2nd President of United Democrats
- In office 2005–2007
- Preceded by: George Vasiliou
- Succeeded by: Praxoula Antoniadou

Personal details
- Born: 11 April 1947 (age 79) Nicosia, Cyprus
- Party: United Democrats

= Michalis Papapetrou =

Cypriot politician and diplomat

Michalis Papapetrou (Μιχάλης Παπαπέτρου; 11 April 1947) is a Cypriot politician and diplomat. He was born in Nicosia, Cyprus on April 11, 1947. He graduated from the Kykko Pancyprian Gymnasium and after his studies in Law, in the University of Athens and the University College London, he is a practicing lawyer since 1972.

== Career ==

=== OEFEK, OMONIA, and EDON ===
In the past he held the posts of chairman of the Union of Cypriot Students in London, member of the Council of the Federation of Students Unions (OEFEK), Secretary General of OMONIA F.C., member of the Cyprus Bar Council and chairman of EDON.

=== Founder of ADISOK ===
In 1985 he was elected as member of the House of Representatives with AKEL. In 1990, following internal conflict in AKEL and the deposition of Andreas Fantis and Andreas Ziartides, Papapetrou joined the two and Pavlos Diglis and founded ADISOK (ΑΔΗΣΟΚ - Ανανεωτικό Δημοκρατικό Σοσιαλιστικό Κόμμα). He served ADISOK from the post Chairman, Deputy Chairman and Member of Parliament. In December 1996, following the merging of the Free Democrats with ADISOK, he was elected as Deputy Chairman and in October 2005 as Chairman of the United Democrats.

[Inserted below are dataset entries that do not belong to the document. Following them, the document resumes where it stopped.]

/-- What a row of the opcode map asks of a word, and the instruction it stands for. -/
structure Row where
  opc : BitVec 10
  slice : SliceRule
  head : Bool                        -- present on the headstock (02 R62)
  types : List Ty                    -- accepted types; empty: TYPE is 0x0
  types2 : List Ty                   -- accepted second types; empty: TYPE2 is 0x0
  d : Raw → Pos
  a : Raw → Pos
  b : Raw → Pos
  c : Raw → Pos
  ctl : Raw → Bool                   -- control bits, AUX, immediates inside what the entry defines
  build : Raw → Instr

def typeOk (ts : List Ty) (c : BitVec 4) : Bool :=
  if ts.isEmpty then c == 0 else ts.any (fun t => tyCode t == c)

/-! ### Class 0 and 1 (03 R78, R84, R85, R89) -/

def tI4 : List Ty := [.s64, .z64, .s32, .z32]
def tS2 : List Ty := [.s64, .s32]
def tZ2 : List Ty := [.z64, .z32]
def tI8 : List Ty := [.s64, .z64, .s32, .z32, .s16, .z16, .s8, .z8]

/-- The b position of an instruction that takes an immediate (02 R49). -/
def posB (r : Raw) : Pos := if fxBit r 0 then .none else .src

/-- FX12 of format S: reserved bits and COND zero, ZX only with IMM, IMM32 only with IMM (02 R49, 03 R75). -/
def ctlImm (r : Raw) : Bool :=
  fxCond r == 0 && r.fx.extractLsb' 2 2 == 0 && (fxBit r 0 || (!fxBit r 1 && r.imm == 0))

def ctlNoImm (r : Raw) : Bool := r.fx.extractLsb' 0 8 == 0 && r.imm == 0

def no : Raw → Pos := fun _ => .none
def src : Raw → Pos := fun _ => .src
def dst : Raw → Pos := fun _ => .dst

/-- Class 0 integer: d, a, b with an immediate. -/
def rowI (opc : BitVec 10) (ts : List Ty) (mk : FormS → Instr) : Row :=
  { opc, slice := .byRegs, head := true, types := ts, types2 := [], d := dst, a := src, b := posB, c := no,
    ctl := fun r => ctlImm r && fxAux r == 0, build := fun r => mk (formS r) }

/-- Class 0 integer: d, a. -/
def rowI2 (opc : BitVec 10) (ts : List Ty) (mk : FormS → Instr) : Row :=
  { opc, slice := .byRegs, head := true, types := ts, types2 := [], d := dst, a := src, b := no, c := no,
    ctl := fun r => ctlNoImm r && fxAux r == 0, build := fun r => mk (formS r) }

/-- Class 0 integer: d, a, b, c with an immediate. -/
def rowI4 (opc : BitVec 10) (ts : List Ty) (mk : FormS → Instr) : Row :=
  { rowI opc ts mk with c := src }

/-- Scalar FP32 (03 R85). -/
def rowF (opc : BitVec 10) (c : Raw → Pos) (auxMax : Nat) (mk : FormS → Instr) : Row :=
  { opc, slice := .only .e, head := true, types := [.f32], types2 := [], d := dst, a := src, b := posB, c,
    ctl := fun r => ctlImm r && !fxBit r 1 && decide ((fxAux r).toNat ≤ auxMax), build := fun r => mk (formS r) }

/-- Class 1 (03 R89). -/
def rowC (opc : BitVec 10) (d a b c : Raw → Pos) (ctl : Raw → Bool) (build : Raw → Instr) : Row :=
  { opc, slice := .only .a, head := true, types := [], types2 := [], d, a, b, c, ctl, build }

def ctlZero (r : Raw) : Bool := r.fx == 0 && r.imm == 0
def ctlTarget (r : Raw) : Bool := r.fx == 0
def ctlAux (n : Nat) (r : Raw) : Bool := ctlNoImm r && decide ((fxAux r).toNat ≤ n)

def mkLoop (r : Raw) : Instr := if fxBit r 0 then .loopImm (formS r) else .loopReg (formS r)

/-- KWR of a headstock control register is its own row of the table (19 R456 to R459). -/
def mkKwr (r : Raw) : Instr :=
  match (r.imm.extractLsb' 0 12).toNat with
  | 0xF00 => .thrWrite (formS r)
  | 0xF01 => .talertWrite (formS r)
  | 0xF02 => .intpendClear (formS r)
  | _ => .kwr (formS r)

def rowsInt : List Row :=
  [ rowI 0x000 tI4 .add, rowI 0x001 tI4 .sub, rowI 0x002 tI4 .mul, rowI 0x003 tS2 .mulh, rowI 0x004 tZ2 .mulhz,
    rowI4 0x005 tI4 .muladd, rowI 0x006 tS2 .div, rowI 0x007 tZ2 .divz, rowI 0x008 tS2 .rem, rowI 0x009 tZ2 .remz,
    rowI 0x00A tI4 .and, rowI 0x00B tI4 .or, rowI 0x00C tI4 .xor, rowI 0x00D tI4 .andn, rowI 0x00E tI4 .orn,
    rowI 0x00F tI4 .sll, rowI 0x010 tI4 .srl, rowI 0x011 tI4 .sra, rowI 0x012 tI4 .ror ]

=== Government spokesman ===
From 25/8/1999 until 28/2/2003 he served as Government Spokesman in Clerides administration. During the same period he was member of the Greek – Cypriot negotiating team in the intercommunal talks on Cyprus held under the auspices of U. N. He is married and has a daughter and a son who are practicing lawyers.

== Recognition ==
Television interviews of Michalis Papapetrou were documented by journalist Pavlos Pavlou (Παύλος Παύλου) in his book Dimosia Katathesi (Δημόσια Κατάθεση).